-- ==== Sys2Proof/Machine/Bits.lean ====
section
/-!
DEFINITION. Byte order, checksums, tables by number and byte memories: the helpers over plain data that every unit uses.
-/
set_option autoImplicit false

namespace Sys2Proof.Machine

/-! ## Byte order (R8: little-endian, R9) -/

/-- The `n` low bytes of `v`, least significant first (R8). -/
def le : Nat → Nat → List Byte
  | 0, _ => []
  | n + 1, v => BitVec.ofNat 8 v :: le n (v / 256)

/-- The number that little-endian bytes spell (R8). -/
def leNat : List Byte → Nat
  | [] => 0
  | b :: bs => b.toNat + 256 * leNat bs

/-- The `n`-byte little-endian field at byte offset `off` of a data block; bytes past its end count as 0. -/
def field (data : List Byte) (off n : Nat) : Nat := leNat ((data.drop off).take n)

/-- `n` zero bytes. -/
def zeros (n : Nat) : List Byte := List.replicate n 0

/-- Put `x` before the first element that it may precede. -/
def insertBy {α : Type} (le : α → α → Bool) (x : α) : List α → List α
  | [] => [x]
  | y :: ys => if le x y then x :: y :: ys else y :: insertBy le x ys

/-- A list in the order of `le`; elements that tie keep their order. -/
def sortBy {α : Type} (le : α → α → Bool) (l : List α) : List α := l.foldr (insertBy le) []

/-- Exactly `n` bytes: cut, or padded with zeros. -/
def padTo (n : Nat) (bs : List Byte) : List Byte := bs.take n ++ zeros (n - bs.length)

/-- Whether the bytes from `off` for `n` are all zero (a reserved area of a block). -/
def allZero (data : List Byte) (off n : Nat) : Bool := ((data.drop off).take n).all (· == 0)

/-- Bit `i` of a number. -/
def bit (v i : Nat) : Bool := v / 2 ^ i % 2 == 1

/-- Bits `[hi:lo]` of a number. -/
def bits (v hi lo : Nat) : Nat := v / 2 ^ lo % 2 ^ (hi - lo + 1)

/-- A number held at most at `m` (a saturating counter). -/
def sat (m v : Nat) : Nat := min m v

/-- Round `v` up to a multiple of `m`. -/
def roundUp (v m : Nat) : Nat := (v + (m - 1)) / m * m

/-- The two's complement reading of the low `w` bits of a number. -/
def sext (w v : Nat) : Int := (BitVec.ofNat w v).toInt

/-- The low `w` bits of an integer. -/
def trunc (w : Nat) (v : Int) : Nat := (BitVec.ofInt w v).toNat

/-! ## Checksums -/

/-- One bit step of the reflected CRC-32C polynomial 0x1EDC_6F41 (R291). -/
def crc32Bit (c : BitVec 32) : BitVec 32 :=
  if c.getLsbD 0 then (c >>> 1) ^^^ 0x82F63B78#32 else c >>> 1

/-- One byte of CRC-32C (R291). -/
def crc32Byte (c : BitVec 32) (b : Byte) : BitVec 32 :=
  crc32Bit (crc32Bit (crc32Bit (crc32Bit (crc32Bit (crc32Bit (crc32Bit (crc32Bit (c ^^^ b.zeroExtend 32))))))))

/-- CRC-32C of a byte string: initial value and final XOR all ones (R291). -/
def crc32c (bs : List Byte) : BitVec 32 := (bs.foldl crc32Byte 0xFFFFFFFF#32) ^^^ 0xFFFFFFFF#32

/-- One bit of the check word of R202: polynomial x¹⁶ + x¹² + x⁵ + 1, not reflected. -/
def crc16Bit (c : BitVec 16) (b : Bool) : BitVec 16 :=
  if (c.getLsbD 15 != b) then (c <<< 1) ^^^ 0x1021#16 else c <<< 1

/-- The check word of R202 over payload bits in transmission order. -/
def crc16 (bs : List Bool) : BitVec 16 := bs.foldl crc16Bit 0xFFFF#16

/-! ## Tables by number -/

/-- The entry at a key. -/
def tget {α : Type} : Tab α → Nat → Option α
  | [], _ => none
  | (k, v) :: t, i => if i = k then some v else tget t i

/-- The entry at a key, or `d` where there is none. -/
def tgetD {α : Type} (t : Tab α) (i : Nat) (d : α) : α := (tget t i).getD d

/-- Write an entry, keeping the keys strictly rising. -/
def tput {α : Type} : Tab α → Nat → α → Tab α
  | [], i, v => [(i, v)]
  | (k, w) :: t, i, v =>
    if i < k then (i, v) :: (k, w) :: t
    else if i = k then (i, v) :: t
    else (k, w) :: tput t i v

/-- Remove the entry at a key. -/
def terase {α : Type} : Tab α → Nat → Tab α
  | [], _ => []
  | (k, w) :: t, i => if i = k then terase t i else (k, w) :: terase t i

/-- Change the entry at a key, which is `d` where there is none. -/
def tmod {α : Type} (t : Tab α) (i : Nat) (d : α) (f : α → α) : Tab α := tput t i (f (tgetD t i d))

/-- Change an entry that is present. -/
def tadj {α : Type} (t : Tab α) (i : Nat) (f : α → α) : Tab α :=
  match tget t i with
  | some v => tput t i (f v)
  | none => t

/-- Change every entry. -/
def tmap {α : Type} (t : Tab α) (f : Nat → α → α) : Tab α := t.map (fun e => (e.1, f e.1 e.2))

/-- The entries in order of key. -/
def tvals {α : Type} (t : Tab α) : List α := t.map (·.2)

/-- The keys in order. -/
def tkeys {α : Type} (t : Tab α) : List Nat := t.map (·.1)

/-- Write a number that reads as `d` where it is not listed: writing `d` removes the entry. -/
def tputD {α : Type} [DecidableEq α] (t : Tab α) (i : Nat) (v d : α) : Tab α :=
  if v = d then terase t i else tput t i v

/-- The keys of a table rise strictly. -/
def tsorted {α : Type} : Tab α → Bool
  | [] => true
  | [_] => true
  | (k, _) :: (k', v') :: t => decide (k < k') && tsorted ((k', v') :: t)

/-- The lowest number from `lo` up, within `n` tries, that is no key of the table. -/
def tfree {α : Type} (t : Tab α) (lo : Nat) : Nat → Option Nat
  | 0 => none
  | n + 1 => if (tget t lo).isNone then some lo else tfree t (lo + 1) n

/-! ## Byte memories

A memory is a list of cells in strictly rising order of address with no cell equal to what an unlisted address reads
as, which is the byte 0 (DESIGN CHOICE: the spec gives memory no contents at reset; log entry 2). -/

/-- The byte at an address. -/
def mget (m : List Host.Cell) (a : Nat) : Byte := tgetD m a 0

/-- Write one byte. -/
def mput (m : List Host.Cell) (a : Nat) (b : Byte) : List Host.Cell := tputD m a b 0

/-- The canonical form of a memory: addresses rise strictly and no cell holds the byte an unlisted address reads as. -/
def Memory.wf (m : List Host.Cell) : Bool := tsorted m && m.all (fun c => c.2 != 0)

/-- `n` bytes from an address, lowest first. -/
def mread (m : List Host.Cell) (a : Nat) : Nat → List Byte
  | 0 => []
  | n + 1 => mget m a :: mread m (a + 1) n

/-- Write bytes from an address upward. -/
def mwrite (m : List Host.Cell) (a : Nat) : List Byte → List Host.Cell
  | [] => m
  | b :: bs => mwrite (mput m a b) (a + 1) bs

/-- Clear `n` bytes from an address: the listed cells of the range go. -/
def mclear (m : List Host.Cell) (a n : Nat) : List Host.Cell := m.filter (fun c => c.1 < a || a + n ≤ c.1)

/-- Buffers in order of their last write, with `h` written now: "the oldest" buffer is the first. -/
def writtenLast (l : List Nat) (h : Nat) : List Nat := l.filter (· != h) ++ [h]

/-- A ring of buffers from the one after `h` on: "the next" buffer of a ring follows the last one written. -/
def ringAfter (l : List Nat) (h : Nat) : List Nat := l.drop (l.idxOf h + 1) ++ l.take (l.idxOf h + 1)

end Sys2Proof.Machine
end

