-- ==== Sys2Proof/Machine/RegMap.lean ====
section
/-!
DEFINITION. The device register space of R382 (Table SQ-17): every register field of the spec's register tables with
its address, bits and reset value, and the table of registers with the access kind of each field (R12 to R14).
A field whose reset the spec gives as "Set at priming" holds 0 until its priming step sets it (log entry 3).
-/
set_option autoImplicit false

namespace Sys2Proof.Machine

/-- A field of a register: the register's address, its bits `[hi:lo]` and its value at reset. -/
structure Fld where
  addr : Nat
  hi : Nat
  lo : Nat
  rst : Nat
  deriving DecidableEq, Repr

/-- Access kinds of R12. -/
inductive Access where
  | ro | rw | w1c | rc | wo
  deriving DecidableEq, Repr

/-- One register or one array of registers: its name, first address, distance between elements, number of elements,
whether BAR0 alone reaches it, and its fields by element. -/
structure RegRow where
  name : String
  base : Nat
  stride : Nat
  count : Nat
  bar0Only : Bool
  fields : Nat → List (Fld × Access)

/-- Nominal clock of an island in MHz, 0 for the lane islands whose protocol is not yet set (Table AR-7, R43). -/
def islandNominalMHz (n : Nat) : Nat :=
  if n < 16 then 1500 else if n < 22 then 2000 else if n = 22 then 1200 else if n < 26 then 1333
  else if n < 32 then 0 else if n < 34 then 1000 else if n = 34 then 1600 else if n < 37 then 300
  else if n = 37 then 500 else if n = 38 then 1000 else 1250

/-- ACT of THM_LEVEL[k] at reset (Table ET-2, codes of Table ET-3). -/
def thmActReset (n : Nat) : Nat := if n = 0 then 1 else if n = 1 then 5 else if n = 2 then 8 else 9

◆ ◆ ◆ ◆

▸ Work task: Pull every line containing "data" out of the material and copy it.

▸ Written response:
DEFINITION. Byte order, checksums, tables by number and byte memories: the helpers over plain data that every unit uses.
/-- The `n`-byte little-endian field at byte offset `off` of a data block; bytes past its end count as 0. -/
def field (data : List Byte) (off n : Nat) : Nat := leNat ((data.drop off).take n)
def allZero (data : List Byte) (off n : Nat) : Bool := ((data.drop off).take n).all (· == 0)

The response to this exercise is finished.